*** Opening of Data listing ***

-- ==== Sys2Proof/Laws/Shared.lean ====
section
/-! SUPPORT. What the shared operations leave as it was: counting, staging, queueing a message, raising and clearing a condition,
announcing. -/

namespace Sys2Proof.Machine
open Sys2Proof

/-- What every step of a fold keeps, the fold keeps. -/
theorem foldl_keeps {α β : Type} (p : State → β) (g : State → α → State) (h : ∀ s a, p (g s a) = p s) :
    ∀ (l : List α) (s : State), p (l.foldl g s) = p s
  | [], _ => rfl
  | a :: l, s => by rw [List.foldl_cons, foldl_keeps p g h l (g s a), h]

@[simp] theorem foldl_pending {α : Type} (g : State → α → State) (l : List α) (s : State)
    (h : ∀ s a, (g s a).pending = s.pending) : (l.foldl g s).pending = s.pending := foldl_keeps (·.pending) g h l s

@[simp] theorem foldl_clk {α : Type} (g : State → α → State) (l : List α) (s : State)
    (h : ∀ s a, (g s a).clk = s.clk) : (l.foldl g s).clk = s.clk := foldl_keeps (·.clk) g h l s

@[simp] theorem foldl_sys {α : Type} (g : State → α → State) (l : List α) (s : State)
    (h : ∀ s a, (g s a).sys = s.sys) : (l.foldl g s).sys = s.sys := foldl_keeps (·.sys) g h l s

@[simp] theorem foldl_pins {α : Type} (g : State → α → State) (l : List α) (s : State)
    (h : ∀ s a, (g s a).pins = s.pins) : (l.foldl g s).pins = s.pins := foldl_keeps (·.pins) g h l s

@[simp] theorem foldl_cfg {α : Type} (g : State → α → State) (l : List α) (s : State)
    (h : ∀ s a, (g s a).cfg = s.cfg) : (l.foldl g s).cfg = s.cfg := foldl_keeps (·.cfg) g h l s

@[simp] theorem foldl_nor {α : Type} (g : State → α → State) (l : List α) (s : State)
    (h : ∀ s a, (g s a).nor = s.nor) : (l.foldl g s).nor = s.nor := foldl_keeps (·.nor) g h l s

@[simp] theorem foldl_quads {α : Type} (g : State → α → State) (l : List α) (s : State)
    (h : ∀ s a, (g s a).quads = s.quads) : (l.foldl g s).quads = s.quads := foldl_keeps (·.quads) g h l s

@[simp] theorem foldl_engines {α : Type} (g : State → α → State) (l : List α) (s : State)
    (h : ∀ s a, (g s a).engines = s.engines) : (l.foldl g s).engines = s.engines := foldl_keeps (·.engines) g h l s

@[simp] theorem foldl_fabric {α : Type} (g : State → α → State) (l : List α) (s : State)
    (h : ∀ s a, (g s a).fabric = s.fabric) : (l.foldl g s).fabric = s.fabric := foldl_keeps (·.fabric) g h l s

@[simp] theorem foldl_gauze {α : Type} (g : State → α → State) (l : List α) (s : State)
    (h : ∀ s a, (g s a).gauze = s.gauze) : (l.foldl g s).gauze = s.gauze := foldl_keeps (·.gauze) g h l s

@[simp] theorem foldl_power {α : Type} (g : State → α → State) (l : List α) (s : State)
    (h : ∀ s a, (g s a).power = s.power) : (l.foldl g s).power = s.power := foldl_keeps (·.power) g h l s

@[simp] theorem foldl_dram {α : Type} (g : State → α → State) (l : List α) (s : State)
    (h : ∀ s a, (g s a).dram = s.dram) : (l.foldl g s).dram = s.dram := foldl_keeps (·.dram) g h l s

@[simp] theorem foldl_field {α : Type} (g : State → α → State) (l : List α) (s : State)
    (h : ∀ s a, (g s a).field = s.field) : (l.foldl g s).field = s.field := foldl_keeps (·.field) g h l s

@[simp] theorem foldl_uai {α : Type} (g : State → α → State) (l : List α) (s : State)
    (h : ∀ s a, (g s a).uai = s.uai) : (l.foldl g s).uai = s.uai := foldl_keeps (·.uai) g h l s

@[simp] theorem foldl_hart {α : Type} (g : State → α → State) (l : List α) (s : State)
    (h : ∀ s a, (g s a).hart = s.hart) : (l.foldl g s).hart = s.hart := foldl_keeps (·.hart) g h l s

@[simp] theorem foldl_modems {α : Type} (g : State → α → State) (l : List α) (s : State)
    (h : ∀ s a, (g s a).modems = s.modems) : (l.foldl g s).modems = s.modems := foldl_keeps (·.modems) g h l s

@[simp] theorem foldl_spare {α : Type} (g : State → α → State) (l : List α) (s : State)
    (h : ∀ s a, (g s a).spare = s.spare) : (l.foldl g s).spare = s.spare := foldl_keeps (·.spare) g h l s

@[simp] theorem foldl_vib {α : Type} (g : State → α → State) (l : List α) (s : State)
    (h : ∀ s a, (g s a).vib = s.vib) : (l.foldl g s).vib = s.vib := foldl_keeps (·.vib) g h l s

@[simp] theorem foldl_ao {α : Type} (g : State → α → State) (l : List α) (s : State)
    (h : ∀ s a, (g s a).ao = s.ao) : (l.foldl g s).ao = s.ao := foldl_keeps (·.ao) g h l s

@[simp] theorem foldl_disc {α : Type} (g : State → α → State) (l : List α) (s : State)
    (h : ∀ s a, (g s a).disc = s.disc) : (l.foldl g s).disc = s.disc := foldl_keeps (·.disc) g h l s

@[simp] theorem foldl_points {α : Type} (g : State → α → State) (l : List α) (s : State)
    (h : ∀ s a, (g s a).points = s.points) : (l.foldl g s).points = s.points := foldl_keeps (·.points) g h l s

@[simp] theorem foldl_alarms {α : Type} (g : State → α → State) (l : List α) (s : State)
    (h : ∀ s a, (g s a).alarms = s.alarms) : (l.foldl g s).alarms = s.alarms := foldl_keeps (·.alarms) g h l s

@[simp] theorem foldl_call {α : Type} (g : State → α → State) (l : List α) (s : State)
    (h : ∀ s a, (g s a).call = s.call) : (l.foldl g s).call = s.call := foldl_keeps (·.call) g h l s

*** Close of Data listing ***

*Directions for this task:*
Each line of the data is to be written out again exactly.

*Answer to this exercise:*
-- ==== Sys2Proof/Laws/Shared.lean ====
section
/-! SUPPORT. What the shared operations leave as it was: counting, staging, queueing a message, raising and clearing a condition,
announcing. -/

namespace Sys2Proof.Machine
open Sys2Proof

/-- What every step of a fold keeps, the fold keeps. -/
theorem foldl_keeps {α β : Type} (p : State → β) (g : State → α → State) (h : ∀ s a, p (g s a) = p s) :
    ∀ (l : List α) (s : State), p (l.foldl g s) = p s
  | [], _ => rfl
  | a :: l, s => by rw [List.foldl_cons, foldl_keeps p g h l (g s a), h]

@[simp] theorem foldl_pending {α : Type} (g : State → α → State) (l : List α) (s : State)
    (h : ∀ s a, (g s a).pending = s.pending) : (l.foldl g s).pending = s.pending := foldl_keeps (·.pending) g h l s

@[simp] theorem foldl_clk {α : Type} (g : State → α → State) (l : List α) (s : State)
    (h : ∀ s a, (g s a).clk = s.clk) : (l.foldl g s).clk = s.clk := foldl_keeps (·.clk) g h l s

@[simp] theorem foldl_sys {α : Type} (g : State → α → State) (l : List α) (s : State)
    (h : ∀ s a, (g s a).sys = s.sys) : (l.foldl g s).sys = s.sys := foldl_keeps (·.sys) g h l s

@[simp] theorem foldl_pins {α : Type} (g : State → α → State) (l : List α) (s : State)
    (h : ∀ s a, (g s a).pins = s.pins) : (l.foldl g s).pins = s.pins := foldl_keeps (·.pins) g h l s

@[simp] theorem foldl_cfg {α : Type} (g : State → α → State) (l : List α) (s : State)
    (h : ∀ s a, (g s a).cfg = s.cfg) : (l.foldl g s).cfg = s.cfg := foldl_keeps (·.cfg) g h l s

@[simp] theorem foldl_nor {α : Type} (g : State → α → State) (l : List α) (s : State)
    (h : ∀ s a, (g s a).nor = s.nor) : (l.foldl g s).nor = s.nor := foldl_keeps (·.nor) g h l s

@[simp] theorem foldl_quads {α : Type} (g : State → α → State) (l : List α) (s : State)
    (h : ∀ s a, (g s a).quads = s.quads) : (l.foldl g s).quads = s.quads := foldl_keeps (·.quads) g h l s

@[simp] theorem foldl_engines {α : Type} (g : State → α → State) (l : List α) (s : State)
    (h : ∀ s a, (g s a).engines = s.engines) : (l.foldl g s).engines = s.engines := foldl_keeps (·.engines) g h l s

@[simp] theorem foldl_fabric {α : Type} (g : State → α → State) (l : List α) (s : State)
    (h : ∀ s a, (g s a).fabric = s.fabric) : (l.foldl g s).fabric = s.fabric := foldl_keeps (·.fabric) g h l s

@[simp] theorem foldl_gauze {α : Type} (g : State → α → State) (l : List α) (s : State)
    (h : ∀ s a, (g s a).gauze = s.gauze) : (l.foldl g s).gauze = s.gauze := foldl_keeps (·.gauze) g h l s

@[simp] theorem foldl_power {α : Type} (g : State → α → State) (l : List α) (s : State)
    (h : ∀ s a, (g s a).power = s.power) : (l.foldl g s).power = s.power := foldl_keeps (·.power) g h l s

@[simp] theorem foldl_dram {α : Type} (g : State → α → State) (l : List α) (s : State)
    (h : ∀ s a, (g s a).dram = s.dram) : (l.foldl g s).dram = s.dram := foldl_keeps (·.dram) g h l s

@[simp] theorem foldl_field {α : Type} (g : State → α → State) (l : List α) (s : State)
    (h : ∀ s a, (g s a).field = s.field) : (l.foldl g s).field = s.field := foldl_keeps (·.field) g h l s

@[simp] theorem foldl_uai {α : Type} (g : State → α → State) (l : List α) (s : State)
    (h : ∀ s a, (g s a).uai = s.uai) : (l.foldl g s).uai = s.uai := foldl_keeps (·.uai) g h l s

@[simp] theorem foldl_hart {α : Type} (g : State → α → State) (l : List α) (s : State)
    (h : ∀ s a, (g s a).hart = s.hart) : (l.foldl g s).hart = s.hart := foldl_keeps (·.hart) g h l s

@[simp] theorem foldl_modems {α : Type} (g : State → α → State) (l : List α) (s : State)
    (h : ∀ s a, (g s a).modems = s.modems) : (l.foldl g s).modems = s.modems := foldl_keeps (·.modems) g h l s

@[simp] theorem foldl_spare {α : Type} (g : State → α → State) (l : List α) (s : State)
    (h : ∀ s a, (g s a).spare = s.spare) : (l.foldl g s).spare = s.spare := foldl_keeps (·.spare) g h l s

@[simp] theorem foldl_vib {α : Type} (g : State → α → State) (l : List α) (s : State)
    (h : ∀ s a, (g s a).vib = s.vib) : (l.foldl g s).vib = s.vib := foldl_keeps (·.vib) g h l s

@[simp] theorem foldl_ao {α : Type} (g : State → α → State) (l : List α) (s : State)
    (h : ∀ s a, (g s a).ao = s.ao) : (l.foldl g s).ao = s.ao := foldl_keeps (·.ao) g h l s

@[simp] theorem foldl_disc {α : Type} (g : State → α → State) (l : List α) (s : State)
    (h : ∀ s a, (g s a).disc = s.disc) : (l.foldl g s).disc = s.disc := foldl_keeps (·.disc) g h l s

@[simp] theorem foldl_points {α : Type} (g : State → α → State) (l : List α) (s : State)
    (h : ∀ s a, (g s a).points = s.points) : (l.foldl g s).points = s.points := foldl_keeps (·.points) g h l s

@[simp] theorem foldl_alarms {α : Type} (g : State → α → State) (l : List α) (s : State)
    (h : ∀ s a, (g s a).alarms = s.alarms) : (l.foldl g s).alarms = s.alarms := foldl_keeps (·.alarms) g h l s

@[simp] theorem foldl_call {α : Type} (g : State → α → State) (l : List α) (s : State)
    (h : ∀ s a, (g s a).call = s.call) : (l.foldl g s).call = s.call := foldl_keeps (·.call) g h l s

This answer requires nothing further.